First, the thesis proposes two new model-based methods to stablize the
value–function approximation for reinforcement learning. The first one is the
BFBP algorithm, a batch-like reinforcement learning process which iterates between
the exploration and exploitation stages of the learning process. For the
exploitation part, this thesis investigates the plausibility and performance of
using more efficient offline algorithms such as linear regression, regression trees,
and SVMs for value–function approximators. The thesis discovers that with systematic
local search methods such as Limited Discrepancy Search and a good
initial heuristic, the algorithm often coverges faster and to a better level of
performance, compared with epsilon greedy exploration methods.

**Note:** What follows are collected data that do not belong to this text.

-- ==== Sys2Proof/Safety.lean ====
section
/-! DEFINITION. The terms that claims about the machine use: the invariant, what a run is and how it ends,
what a trace record says of the state. -/

namespace Sys2Proof.Machine

/-- The engine can fetch: RUNNING, and `pc` is a valid fetch address (10_state.md R24, R37). -/
abbrev State.canFetch (s : State) : Prop := s.running = true ∧ s.pc.toNat ≤ 255

/-- The word at the program counter. -/
def State.nextWord (s : State) : Word := s.memRead (fetchAddress s.pc)

/-- The opcode values with no instruction (30_encoding.md R82). -/
def undefinedOpcodes : List OpcodeBits := [0x0#4, 0x8#4, 0x9#4, 0xA#4, 0xB#4, 0xC#4, 0xD#4, 0xE#4]

/-- No word of memory differs. -/
def State.keepsMemory (s t : State) : Prop := ∀ a : Address, t.memRead a = s.memRead a

/-- No word of memory but the one at `b` differs. -/
def State.keepsMemoryBut (s t : State) (b : Address) : Prop := ∀ a, a ≠ b → t.memRead a = s.memRead a

/-- No register differs. -/
def State.keepsRegs (s t : State) : Prop := ∀ q : RegIndex, t.reg q = s.reg q

/-- No register but `r` differs. -/
def State.keepsRegsBut (s t : State) (r : RegIndex) : Prop := ∀ q, q ≠ r → t.reg q = s.reg q

/-- A record of a step that stopped the engine: HALT or an undefined opcode (10_state.md R33). -/
def TraceKind.halts : TraceKind → Bool
  | .halt => true
  | .unknownOpcode => true
  | _ => false

/-- The engine runs exactly while no record halts, and only the last record may (10_state.md R33, R34,
40_sequencer.md R110). -/
abbrev State.haltTraced (s : State) : Prop :=
  s.running = s.trace.all (fun r => !r.kind.halts) ∧
    s.trace.dropLast.all (fun r => !r.kind.halts) = true

/-- The invariant: memory keeps its canonical form, `pc` is at most 256 (10_state.md R26), and the trace
tells whether the engine has halted (40_sequencer.md R110). -/
abbrev State.Inv (s : State) : Prop := s.mem.wf ∧ s.pc.toNat ≤ 256 ∧ s.haltTraced

/-- What a run of the driving loop comes to (40_sequencer.md R106). Running out of fuel is no end of the
core's (10_state.md R40). -/
inductive RunEnd where
  | halted (s : State)
  | modelFault (r : Fault)
  | refused (r : Refusal)
  | outOfFuel (s : State)
  deriving DecidableEq, Repr

/-- The driving loop under external fuel (40_sequencer.md R105): it asks for a step only while `running`
is true. -/
def drive : Nat → State → RunEnd
  | 0, s => if s.running then .outOfFuel s else .halted s
  | fuel + 1, s =>
    if s.running then
      match step s with
      | .next t => drive fuel t
      | .fault r => .modelFault r
      | .refused r => .refused r
    else .halted s

/-- The effect on the state of one entry of a record's `writes`. -/
def TraceWrite.apply (s : State) : TraceWrite → State
  | .reg r v => s.setReg r v
  | .mem a v => s.memWrite a v
  | .pc t => s.setPc t
  | .running b => { s with running := b }

/-- One entry of a record's `reads` agrees with a state. -/
abbrev TraceRead.agrees (s : State) : TraceRead → Prop
  | .reg r v => s.reg r = v
  | .mem a v => s.memRead a = v

/-- The state that a record's `writes` make of `s`, in their order. -/
def TraceRecord.replay (s : State) (r : TraceRecord) : State := r.writes.foldl TraceWrite.apply s

/-- The 16-bit value that one entry of a record's `writes` put into a register or a memory word. -/
def TraceWrite.value? : TraceWrite → Option Word
  | .reg _ v => some v
  | .mem _ v => some v
  | .pc _ => none
  | .running _ => none

/-- The word at `a` after one write, if it was `v` before. -/
def TraceWrite.wordAt (a : Address) (v : Word) : TraceWrite → Word
  | .mem b x => if b = a then x else v
  | _ => v

/-- The most recent write to `a` that a trace tells of, or `v` if it tells of none (20_memory.md R60). -/
def lastWrite (a : Address) (v : Word) (trace : List TraceRecord) : Word :=
  trace.foldl (fun v r => r.writes.foldl (TraceWrite.wordAt a) v) v

/-- Two states with the same architectural state (10_state.md R20); the trace may differ. -/
def State.sameMachine (s t : State) : Prop :=
  s.mem = t.mem ∧ s.regs = t.regs ∧ s.pc = t.pc ∧ s.running = t.running

end Sys2Proof.Machine
end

The second method combines linear programming with the kernel trick to
find value–function approximators for reinforcement learning. One formulation
is based on SVM regression; the second is based on the Bellman equation; and
the third seeks only to ensure that good moves have an advantage over bad
moves. All formulations attempt to minimize the number of support vectors
while fitting the data. The advantage of the kernel methods is that they can
easily adjust the complexity of the function approximator to fit the complexity
of the value function.
The thesis also proposes a model-based policy gradient reinforcement learning
algorithm. In our approach, we learn the models P(s′|s, a) and R(s′|s, a),
and then use dynamic programming to compute the value of the policy directly
from the model. Unlike online sampling-based policy gradient algorithms, it
does not suffer from high variances, and it also converges faster.
In summary, the thesis purposed model-based approximation algorithms
for both value function based and policy gradient reinforcement learning, with
promising application results on multiple problem domains and job-shop scheduling
benchmarks.